Economy

Does a default automatically mean a Grexit?

There's a 'united front' against Greece: Economist
VIDEO2:5002:50
There's a 'united front' against Greece: Economist

As Greece stumbles closer to bankruptcy with no agreement in sight to unlock cash from its international creditors in return for a reform plan, talk has grown of just how a default could play out.

Investment banks Goldman Sachs and UBS reiterated on Monday that Greece's exit from the single currency zone was not their main-case scenario for the region's most indebted country.

Read More We should let Greece go bankrupt: Ifo's Sinn

Still, an exit or "Grexit" remains one of the possible paths Greece faces, analysts said:

1) Fast exit from euro zone:

If the Eurosystem -- the European Central Bank and the central banks of euro zone members -- refuses to finance Greece by halting the release of more emergency loans through the Emergency Liquidity Assistance (ELA), there could be a rapid withdrawal of deposits from Greek banks, UBS forecast in a note on Monday.

Athens would then need to refinance the banking system by creating a new currency to do so, UBS said. "However, this could probably be slowed with the imposition of capital controls limiting deposit withdrawal," the bank added.

Kostas Tsironis | Bloomberg | Getty Images

2) Slow exit from euro zone:

Faced with low funds, Greece could substitute "IOU's" for euros in some of its payments.

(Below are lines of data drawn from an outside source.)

/-! ## Holds, alarms and faults -/

/-- No hold reason is set, so that the next one is a hold entry (R152). -/
def noReason (s : State) : Prop := s.control.stationReasons = [] ∧ ∀ l, s.control.laneReasons.get l = []

/-- The hold context taken at a hold entry, which stands while some reason is set (R152). -/
def ContextTaken (s t : State) (r : HoldReason) (l : Option Lane) : Prop :=
  (noReason s → t.control.context = some
    { time := s.clock.time, reason := r, lane := l,
      lanes := s.lanes.map fun u => { state := u.state, badge := u.release.map PendingRelease.badge } }) ∧
  (¬ noReason s → t.control.context = s.control.context)

/-- A reason added to a lane (R39, R151, R152): one already set changes nothing; a new one takes the context at a hold entry,
and takes the lane from IDLE to HELD in JOIN, LIVE and HELD. -/
def LaneHeldBy (s t : State) (l : Lane) (r : HoldReason) : Prop :=
  (r ∈ s.control.laneReasons.get l → t.control = s.control ∧ t.lanes = s.lanes) ∧
  (r ∉ s.control.laneReasons.get l →
    t.control =
      { s.control with
        laneReasons := s.control.laneReasons.set l (s.control.laneReasons.get l ++ [r])
        context := t.control.context } ∧
    ContextTaken s t r (some l) ∧
    ∀ k, t.lane k =
      if k = l ∧ (s.lane k).state = .idle ∧ (s.station = .join ∨ s.station = .live ∨ s.station = .held)
      then { s.lane k with state := .held } else s.lane k)

/-- A reason added to the station (R39, R151, R152): one already set changes nothing; a new one takes the context at a hold
entry, and takes LIVE to HELD with every IDLE lane. -/
def StationHeldBy (s t : State) (r : HoldReason) : Prop :=
  (r ∈ s.control.stationReasons → t.control = s.control ∧ t.lanes = s.lanes) ∧
  (r ∉ s.control.stationReasons →
    t.control =
      { s.control with
        stationReasons := s.control.stationReasons ++ [r]
        station := if s.station = .live then .held else s.station
        context := t.control.context } ∧
    ContextTaken s t r none ∧
    ∀ l, t.lane l =
      if s.station = .live ∧ (s.lane l).state = .idle then { s.lane l with state := .held } else s.lane l)

/-- An ALARM claim made (R104): it is set aside in SETUP, in HOLDOVER and by the evacuation pattern, and otherwise takes the
output. -/
def AlarmClaimed (s t : State) : Prop :=
  let aside : Prop := s.station.serving = false ∨ ∃ x, s.bell.arbiter = some x ∧ x.rank = .evacuation
  (aside → t.bell = s.bell) ∧
  (¬ aside → t.bell = bellTaken s (some (claimOf s .alarm s.sw4.alarmPattern none)))

/-- A lane put in FAULT in JOIN, LIVE or HELD (R24, R40): its pending release closed, its held-open timer stopped, its strike
RELEASED but in JOIN; one already there stands. -/
def faultLane (s : State) (u : LaneUnit) : LaneUnit :=
  let drive : Bool := decide (s.station ≠ .join)
  if u.state = .fault then u
  else
    { u with
      state := .fault
      drive := drive
      release := none
      releaseTimer := if u.release.isSome then none else u.releaseTimer
      heldOpen := none
      senseCheck := if u.drive = drive then u.senseCheck else some 16 }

This could start with payments to suppliers and possibly extended to public sector salaries and pensions.

"As current Greek debt obligations are not valued at their face value by the bond market, nor would these notes be, meaning that their purchasing power would likely be lower than that of the euro. In this way, the parallel currency would already be devalued," UBS said.

Read More The Greek crisis has a new buzzword: Grimbo

It added that the more of these notes that were issued, the greater the need would be for the banking system to clear payments in them. This could lead to more euros leaking out of the Greek banking system and the economy relying more on the new currency.

"Nominally, Greece could (in theory, and just conceivably) remain in the euro under these circumstances, but there would come a point in this process at which it had in a practical sense already left," UBS said.

3) Default with no Grexit:

There is now a 50 percent chance of some form of Greek sovereign debt default, JP Morgan Asset Management Chief Market Strategist Stephanie Flanders said in a note WHEN?.

"Carefully handled, a partial default does not have cause lasting damage to Greece or European markets. Nor does it have to lead to a Greek exit from the euro zone," she said.

Goldman Sachs added that even if Greece defaults on a debt payment "while negotiations are still ongoing, a deal will be found keeping the integrity of the monetary union intact."

Jeroen Dijsselbloem, the Dutch finance minister who chaired the meeting of euro zone finance ministers in the Latvian capital Riga on Friday, said progress in talks with Greece would be reviewed again on May 11 – a day before Greece is due to make a key 750 million ($813 million) euro payment to the International Monetary Fund.

"We don't know what it means in this environment to default and stay in the euro zone, when capital flows out of Greece could be astoundingly large," Brian Singer, head of dynamic allocation strategies, at asset management firm William Blair told CNBC Monday.